Students are required to read each day about problems identified in their patients—a comprehensive text such as Harrison's Principles of Internal Medicine is recommended. Cecil's Essentials of Medicine or a similar text can be used for general medical reading. In addition, reading from a physical diagnosis text such as Sapira's The Art and Science of Bedside Diagnosis and from a pharmacology text may be necessary.
Quizzes and Tests
On the last Friday of the clerkship, students take a written examination supplied by the National Board of Medical Examiners.
Projects and Papers
Each student must satisfactorily perform one history and physical examination under the observation of a faculty member. Eight written history and physicals must be completed and submitted for critique by an evaluator. One evidence based medicine project is required. Each student must complete an online lof form for each patient evaluation
Evaluation and Grading
Evaluation of the student comes from several sources: clinical performance evaluations from each hospital and ambulatory site, written examinations and an observed history and physical. The clinical performance ratings account for the bulk of the clerkship grade.

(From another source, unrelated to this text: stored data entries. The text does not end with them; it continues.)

/-- R190: the immediate forms, with the 32-bit immediate i. -/
def Obligations.ImmediateGroupValues : Prop :=
  ∀ (s : State) (ty : Ty) (cc : Cond) (d a : Field) (i : Word) (n : BitVec 5) (c : BitVec 3),
  let put := fun (v : Nat → Word) (st : State) (t : Nat) => st.setReg t d (v t)
  (Passes (.addi d a i) s → Completes (.addi d a i) s (put fun t => s.reg t a + i))
  ∧ (Passes (.andi d a i) s → Completes (.andi d a i) s (put fun t => s.reg t a &&& i))
  ∧ (Passes (.ori d a i) s → Completes (.ori d a i) s (put fun t => s.reg t a ||| i))
  ∧ (Passes (.xori d a i) s → Completes (.xori d a i) s (put fun t => s.reg t a ^^^ i))
  ∧ (Passes (.shli d a n) s → Completes (.shli d a n) s (put fun t => s.reg t a <<< n.toNat))
  ∧ (Passes (.shri d a n) s → Completes (.shri d a n) s (put fun t => s.reg t a >>> n.toNat))
  ∧ (Passes (.sari d a n) s → Completes (.sari d a n) s (put fun t => (s.reg t a).sshiftRight n.toNat))
  ∧ (Passes (.cmpi ty cc c a i) s → Completes (.cmpi ty cc c a i) s fun st t =>
      st.setPred t c (condHolds cc (s.int t ty a) (extOf ty.signed ty.width (i.toInt % 2 ^ ty.width).toNat)))

/-- R191, R192: constants, ADDPC and the three-input table. -/
def Obligations.ConstantAndTableValues : Prop :=
  ∀ (s : State) (d a b : Field) (i : Word) (h : BitVec 13) (off : BitVec 44) (table : BitVec 8),
  (Passes (.movi d i) s → Completes (.movi d i) s fun st t => st.setReg t d i)
  ∧ (Passes (.movhi d h) s → Completes (.movhi d h) s fun st t => st.setReg t d (h ++ (s.reg t d).extractLsb' 0 19))
  ∧ (Passes (.addpc d off) s → Completes (.addpc d off) s fun st t =>
      st.setPair t d (s.iss.pc + BitVec.ofInt 64 (4 * off.toInt)))
  ∧ (Passes (.lut3 table d a b) s → ∃ v : Nat → Word,
      Completes (.lut3 table d a b) s (fun st t => st.setReg t d (v t))
      ∧ ∀ t i, i < 32 → (v t).getLsbD i = table.getLsbD
          ((if (s.reg t d).getLsbD i then 4 else 0) + (if (s.reg t a).getLsbD i then 2 else 0)
            + (if (s.reg t b).getLsbD i then 1 else 0)))

/-! ## Frames of what writes registers alone -/

/-- Register-only instructions: memory, other threads, predicates, pointers and every register outside the run
of D are as before, and each thread goes on at NPC (R150, R154, R155, R187). The run is as long as the rules give it
for the instruction's type. -/
def Obligations.RegisterResultFrame : Prop := ∀ (i : Instr) (d : Field) (s : State),
  onlyRegs i = some d → i.wf = true → Passes i s → ∃ s', exec i s = .next s' ∧ OnlyRegs s s'
    ∧ (∀ t, t ∉ s.iss.ts → (s'.th t).x = (s.th t).x)
    ∧ (isK d = false → s'.cur.k = s.cur.k ∧ ∀ t n,
        n < s.xnum s.iss.g t d.toNat ∨ s.xnum s.iss.g t d.toNat + ((uses i).headD (d, 1)).2 ≤ n →
        (s'.th t).x.getD n 0 = (s.th t).x.getD n 0)
    ∧ (isK d = true → (∀ t, (s'.th t).x = (s.th t).x) ∧ ∀ n,
        n < s.knum s.iss.g d.toNat ∨ s.knum s.iss.g d.toNat + ((uses i).headD (d, 1)).2 ≤ n →
        s'.cur.k.getD n 0 = s.cur.k.getD n 0)

/-- Predicate-only instructions: registers, memory and every other predicate are as before; a write to c7 has no
effect (R8, R189, R206). -/
def Obligations.PredicateResultFrame : Prop := ∀ (i : Instr) (c : BitVec 3) (s : State),
  onlyPred i = some c → Passes i s → ∃ s', exec i s = .next s' ∧ OnlyGroups s s'
    ∧ (∀ g, g ≠ s.iss.g → s'.group g = s.group g)
    ∧ s'.cur = { s.cur with threads := s'.cur.threads }
    ∧ (∀ t, (s'.th t).x = (s.th t).x ∧ (s'.th t).p = (s.th t).p ∧ (s'.th t).status = (s.th t).status
        ∧ (s'.th t).fpstat = (s.th t).fpstat)
    ∧ ∀ t (q : BitVec 3), q ≠ c ∨ c = 7#3 → s'.pred t q = s.pred t q

/-! ## Transfers, ends and handler calls -/

/-- R152, R193, R194: the next PC of each thread of the bundle. -/
def Obligations.TransferTargets : Prop := ∀ (s : State) (c : BitVec 3) (off : BitVec 48) (a : Field),
  let target := s.iss.pc + BitVec.ofInt 64 (4 * off.toInt)
  (Passes (.bra off) s → Completes (.bra off) s fun st t => st.setPc t target)
  ∧ (Passes (.brc c off) s →
      Completes (.brc c off) s fun st t => if s.pred t c then st.setPc t target else st)
  ∧ (Passes (.brcNot c off) s →
      Completes (.brcNot c off) s fun st t => if s.pred t c then st else st.setPc t target)
  ∧ (Passes (.jmpr a) s → Completes (.jmpr a) s fun st t => st.setPc t (s.pair t a))

/-- R193, R194: CALL and CALLR push NPC at P7 − 8 and jump; a misaligned push, or one whose address faults, traps
with P7 and the PC as they were. Said of a bundle of one thread. -/
def Obligations.CallPushesAndJumps : Prop :=
  ∀ (s s1 s2 : State) (t : Nat) (off : BitVec 48) (a : Field) (pa mt : Nat) (ti : TrapInfo),
  let sp := s.ptr t 7 - 8
  let push := (s.advance t).translate s.iss.g t sp.toNat 1
  let pushed := fun (target : DWord) => (s2.setPtr t 7 sp).setPc t target
  (Alone (.call off) s t → sp.toNat % 8 = 0 → push = .ok s1 pa mt →
    s1.storeAt t pa mt (toBytes 8 s1.iss.npc.toNat) {} (fencedOn s t) = .ok s2 →
    DoneAlone (.call off) s t (pushed (s.iss.pc + BitVec.ofInt 64 (4 * off.toInt))))
  ∧ (Alone (.callr a) s t → sp.toNat % 8 = 0 → push = .ok s1 pa mt →
    s1.storeAt t pa mt (toBytes 8 s1.iss.npc.toNat) {} (fencedOn s t) = .ok s2 →
    DoneAlone (.callr a) s t (pushed (s.pair t a)))
  ∧ (Alone (.call off) s t → sp.toNat % 8 ≠ 0 → TrapsAlone (.call off) s t { cause := 0x06, addr := sp.toNat })
  ∧ (Alone (.callr a) s t → sp.toNat % 8 ≠ 0 → TrapsAlone (.callr a) s t { cause := 0x06, addr := sp.toNat })
  ∧ (Alone (.call off) s t → sp.toNat % 8 = 0 → push = .fault ti → TrapsAlone (.call off) s t ti)
  ∧ (Alone (.callr a) s t → sp.toNat % 8 = 0 → push = .fault ti → TrapsAlone (.callr a) s t ti)

/-- R193, R194: RET pops NPC from P7: where the eight bytes are in the core's L0 or the cluster's L1 it completes at
once, at the address that they hold and with P7 moved up by 8; else it asks for them and waits, and completes when
the value arrives. A misaligned P7, or one whose address faults, traps. Said of a bundle of one thread. -/
def Obligations.ReturnPopsAndJumps : Prop := ∀ (s s1 : State) (t pa mt : Nat) (bs : List Byte) (r : LoadReq)
    (ti : TrapInfo),
  let g := s.iss.g
  let sp := s.ptr t 7
  let k := s.cur.kind
  let c := k.cluster
  let pop := (s.advance t).translate g t sp.toNat 0
  let q := { s1.request t sp.toNat pa 8 [] with ret := true }
  let pops := Alone .ret s t ∧ s.wholeThread t = true ∧ sp.toNat % 8 = 0 ∧ pop = .ok s1 pa mt ∧ mt ≠ 1
    ∧ s1.isRemote k.die pa = false ∧ s1.acquiring g t = false ∧ s1.atomOn g t pa 8 = false
    ∧ s1.ldtOn g t pa 8 = false ∧ s1.earlierLoad g t pa 8 = false
  let open_ := (s1.leaveCore g).portBusy k.port pa = false
  let returns := fun (bs : List Byte) => ∃ s', exec .ret s = .next s'
    ∧ (s'.th t).pc = BitVec.ofNat 64 (ofBytes bs) ∧ s'.ptr t 7 = sp + 8
    ∧ (s'.th t).x = (s.th t).x ∧ (s'.th t).c = (s.th t).c ∧ (s'.th t).status = (s.th t).status
    ∧ ∀ n, n < 7 → s'.ptr t n = s.ptr t n
  (pops → s1.l0Bytes g pa 8 = some bs → returns bs)
  ∧ (pops → open_ → s1.l0Bytes g pa 8 = none → s1.l1Has c pa 8 = true → s1.l1Marked c pa 8 = false →
    returns (s1.l1Bytes c pa 8))
  ∧ (pops → open_ → s1.l0Bytes g pa 8 = none → s1.l1Has c pa 8 = false →
    WaitsAlone .ret s t (((s1.leaveCore g).ask q).sendGets c pa 8 s.cur.rcb) .reply)
  ∧ (r.ret = true → s.hasThread r.g r.t = true → (s.thread r.g r.t).p.length = 8 →
    let h := (s.finishLoad r bs).thread r.g r.t
    h.pc = BitVec.ofNat 64 (ofBytes bs) ∧ h.p.getD 7 0 = (s.thread r.g r.t).p.getD 7 0 + 8 ∧ h.wait = none)
  ∧ (Alone .ret s t → sp.toNat % 8 ≠ 0 → TrapsAlone .ret s t { cause := 0x06, addr := sp.toNat })
  ∧ (Alone .ret s t → sp.toNat % 8 = 0 → pop = .fault ti → TrapsAlone .ret s t ti)

/-- R40, R54, R195: EXIT ends each kind of thread: a SIMT slot becomes Exited and leaves every mask and arrival set;
a swarm context is freed. It waits for the thread's replies, and the end of a stitched thread is a release at .clu,
which traps where a result register is lost (the model's reading, log entry 124). Said of a bundle of one thread. -/
def Obligations.ExitEndsThread : Prop := ∀ (s s1 : State) (t : Nat) (ti : TrapInfo),
  let g := s.iss.g
  let plain := (s.th t).stitch = none
  (Alone .exit s t → (s.advance t).awaiting g t = true → WaitsAlone .exit s t (s.advance t) .replies)
  ∧ (Alone .exit s t → (s.advance t).awaiting g t = false → plain → DoneAlone .exit s t ((s.advance t).endThread g t))
  ∧ (Alone .exit s t → (s.advance t).awaiting g t = false → ¬ plain → resultCheck (s.advance t) g t = some ti →
      TrapsAlone .exit s t ti)
  ∧ (Alone .exit s t → (s.advance t).awaiting g t = false → ¬ plain → resultCheck (s.advance t) g t = none →
      releaseFirst s (s.advance t) t { ord := .rel, scope := .clu } = (s1, none) →
      DoneAlone .exit s t (s1.endThread g t))
  ∧ (Alone .exit s t → (s.advance t).awaiting g t = false → plain → s.hasThread g t = true →
      (∃ e p, s.cur.kind = .simt e p) → ∃ s', exec .exit s = .next s' ∧ (s'.thread g t).slot = .exited
        ∧ ∀ n, n < 12 → bit ((s'.group g).mask n) t = false ∧ bit ((s'.group g).arrived n) t = false)
  ∧ (Alone .exit s t → (s.advance t).awaiting g t = false → plain → s.cur.kind.isSwarm = true →
      (s.th t).home = none → ∃ s', exec .exit s = .next s' ∧ lget g s'.groups = none)

/-- R196: YIELD ends a swarm context's run, or moves a SIMT group to the tail of a ready queue that is not
empty; it has no other effect. -/
def Obligations.YieldStepsAside : Prop := ∀ (s : State) (t : Nat), Alone .yield s t →
  (∀ c x, s.cur.kind = .swarm c x →
    DoneAlone .yield s t ((s.advance t).modCore c fun k => { k with yielded := true }))
  ∧ (∀ e p, s.cur.kind = .simt e p → (s.part (4 * e + p)).ready ≠ [] →
    DoneAlone .yield s t ((s.advance t).leaveActive s.iss.g true))
  ∧ (∀ e p, s.cur.kind = .simt e p → (s.part (4 * e + p)).ready = [] → DoneAlone .yield s t (s.advance t))

/-- R343, R197, R391: SVC, BKPT and words that are no instruction trap a thread that runs no handler: the trap
registers, STATUS, the slot and the handler's address; its registers are as they were. TRAPPC is NPC for SVC
alone. Said of a bundle of one thread whose record finds room and whose region names a handler. -/
def Obligations.TrapEntryRegisters : Prop := ∀ (s s1 : State) (t : Nat) (code : BitVec 9),
  let g := s.iss.g
  let h := s.th t
  let sup := s.suph s.cur.rcb
  let handler := (s1.resolved s.cur.rcb 11).handler
  let enters := fun (i : Instr) (cause aux : Nat) (trapPc : DWord) =>
    let f : ReplyFail := { info := { cause := cause, aux := aux }, pc := s.iss.pc.toNat, words := s.iss.words
                           status := h.status, at_ := s.cycle }
    Alone i s t → s.hasThread g t = true → s.cur.kind.isProofer = false → h.status.getLsbD 1 = false →
    RecordWritten (if cause = 0x01 then s else s.dropFaults t) g t f trapPc s1 →
    handler ≠ 0 →
    ∃ s', exec i s = .next s' ∧ (s'.th t).trapcause = BitVec.ofNat 32 cause ∧ (s'.th t).trappc = trapPc
      ∧ (s'.th t).trapaddr = 0 ∧ (s'.th t).trapaux = BitVec.ofNat 64 aux
      ∧ (s'.th t).status.getLsbD 1 = true ∧ (s'.th t).status.getLsbD 8 = h.status.getLsbD 0
      ∧ (s'.th t).status.getLsbD 0 = sup
      ∧ (s'.th t).slot = .trapped ∧ (s'.th t).pc = BitVec.ofNat 64 handler
      ∧ (s'.th t).x = h.x ∧ (s'.th t).c = h.c ∧ (s'.th t).xwb = h.xwb ∧ (s'.th t).fpstat = h.fpstat
      ∧ (h.undo = none → (s'.th t).p = h.p)
  enters (.svc code) 0x71 code.toNat s.iss.npc ∧ enters (.bkpt code) 0x70 code.toNat s.iss.pc
    ∧ enters .illegalOp 0x01 0 s.iss.pc

/-- R198: ERET in a handler: STATUS.SUP takes PSUP, HND falls, the PC is TRAPPC and the thread is live again,
with its masks, arrivals and credits as they were; outside a handler it traps with PRIV_OP. -/
def Obligations.EretReturns : Prop := ∀ (s : State) (t : Nat),
  (Alone .eret s t → s.hasThread s.iss.g t = true → (s.th t).status.getLsbD 1 = true → ∃ s', exec .eret s = .next s'
    ∧ (s'.th t).status.getLsbD 0 = (s.th t).status.getLsbD 8 ∧ (s'.th t).status.getLsbD 1 = false
    ∧ (s'.th t).pc = (s.th t).trappc ∧ (s'.th t).slot = .live
    ∧ (t < 32 → bit s'.cur.m0 t = true) ∧ s'.cur.masks = s.cur.masks ∧ s'.cur.arrive = s.cur.arrive
    ∧ s'.cur.credit = s.cur.credit ∧ (s'.th t).x = (s.th t).x ∧ (s'.th t).p = (s.th t).p
    ∧ s'.mem = s.mem ∧ s'.l1s = s.l1s)
  ∧ (s.iss.ts = [t] → s.cur.kind.isProofer = false → (s.th t).status.getLsbD 1 = false →
    exec .eret s = .next (s.trapLanes [(t, { cause := 0x03 })]))

/-! ## Windows, masks, votes, exchanges -/

/-- R202: SETWB on a thread, and SETKB on its group: the new base, which is good again where it had been lost (R358),
and the traps. -/
def Obligations.WindowMoves : Prop := ∀ (s : State) (t : Nat) (n : BitVec 5) (m : BitVec 3),
  (Alone (.setwb n) s t → (s.cur.kind.isSwarm = true → n = 0#5) → 8 * n.toNat < s.cur.alloc →
    DoneAlone (.setwb n) s t ((s.advance t).modTh t fun h => { h with xwb := BitVec.ofNat 8 (8 * n.toNat) }))
  ∧ (Alone (.setwb n) s t → s.cur.kind.isSwarm = true → n ≠ 0#5 → TrapsAlone (.setwb n) s t { cause := 0x02 })
  ∧ (Alone (.setwb n) s t → s.cur.kind.isSwarm = false → s.cur.alloc ≤ 8 * n.toNat →
    TrapsAlone (.setwb n) s t { cause := 0x05, aux := 8 * n.toNat })
  ∧ (Alone (.setkb m) s t → (s.cur.kind.isSwarm = true → m = 0#3) →
    DoneAlone (.setkb m) s t ((s.advance t).modGroup s.iss.g fun G =>
      { G with kwb := BitVec.ofNat 8 (32 * m.toNat), bad := G.bad.filter (· ≠ 12) }))
  ∧ (Alone (.setkb m) s t → s.cur.kind.isSwarm = true → m ≠ 0#3 → TrapsAlone (.setkb m) s t { cause := 0x02 })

At the end of each clerkship, the clerkship directors review the student's performance and assign grades. A narrative summary of each student's performance on the clerkship is prepared for their file. The student will receive a copy of the narrative to ensure accuracy.
A grade of PASS will be awarded to those who have received satisfactory ratings in all clinical categories, passed the written examinations, successfully performed the observed history and physical examination, successfully completed the evidence based medicine project, and turned in written histories and physicals in a timely fashion.
A grade of HONORS will be awarded to those who have received above average to superior ratings in all clinical categories, and have successfully completed all of the requirements of the clerkship.
A grade of FAIL will be given to those who have not exhibited an acceptable performance, or who fail to turn in the required written histories and physicals.
A mark of DEFERRED may be issued in the event the student has successfully completed only part of the clinical work or has failed the end-of-clerkship examination or the observed history and physical.
Students will have the opportunity to complete an evaluation of their experience in Internal Medicine. All replies remain confidential and are important to the department in efforts to evaluate the clerkship.
|A.M.||7:30-9:00 a.m. Work Rounds||7:30-8:30 a.m. Grand Rounds|
|9:00-9:45 a.m. Morning Report|
|10:00-11:30 a.m. Attending Rounds|
|P.M.||12:00- 1:00 p.m. Noon Reports|
|1:00- 5:00 p.m. Required Didactic Sessions|
Outpatient Rotations: <
The ambulatory rotation generally begins at 8:00 a.m. and concludes at 5:00 p.m. each day.
Call Schedule and Weekend Activities:
There is no night call and no weekend work during the outpatient ambulatory general medicine rotation.
There is no overnight call during the two four-week blocks on the general medicine inpatient service.
Additional Comments and Other Special Requirements:
On the first day of the rotation, students spend the morning in an orientation session.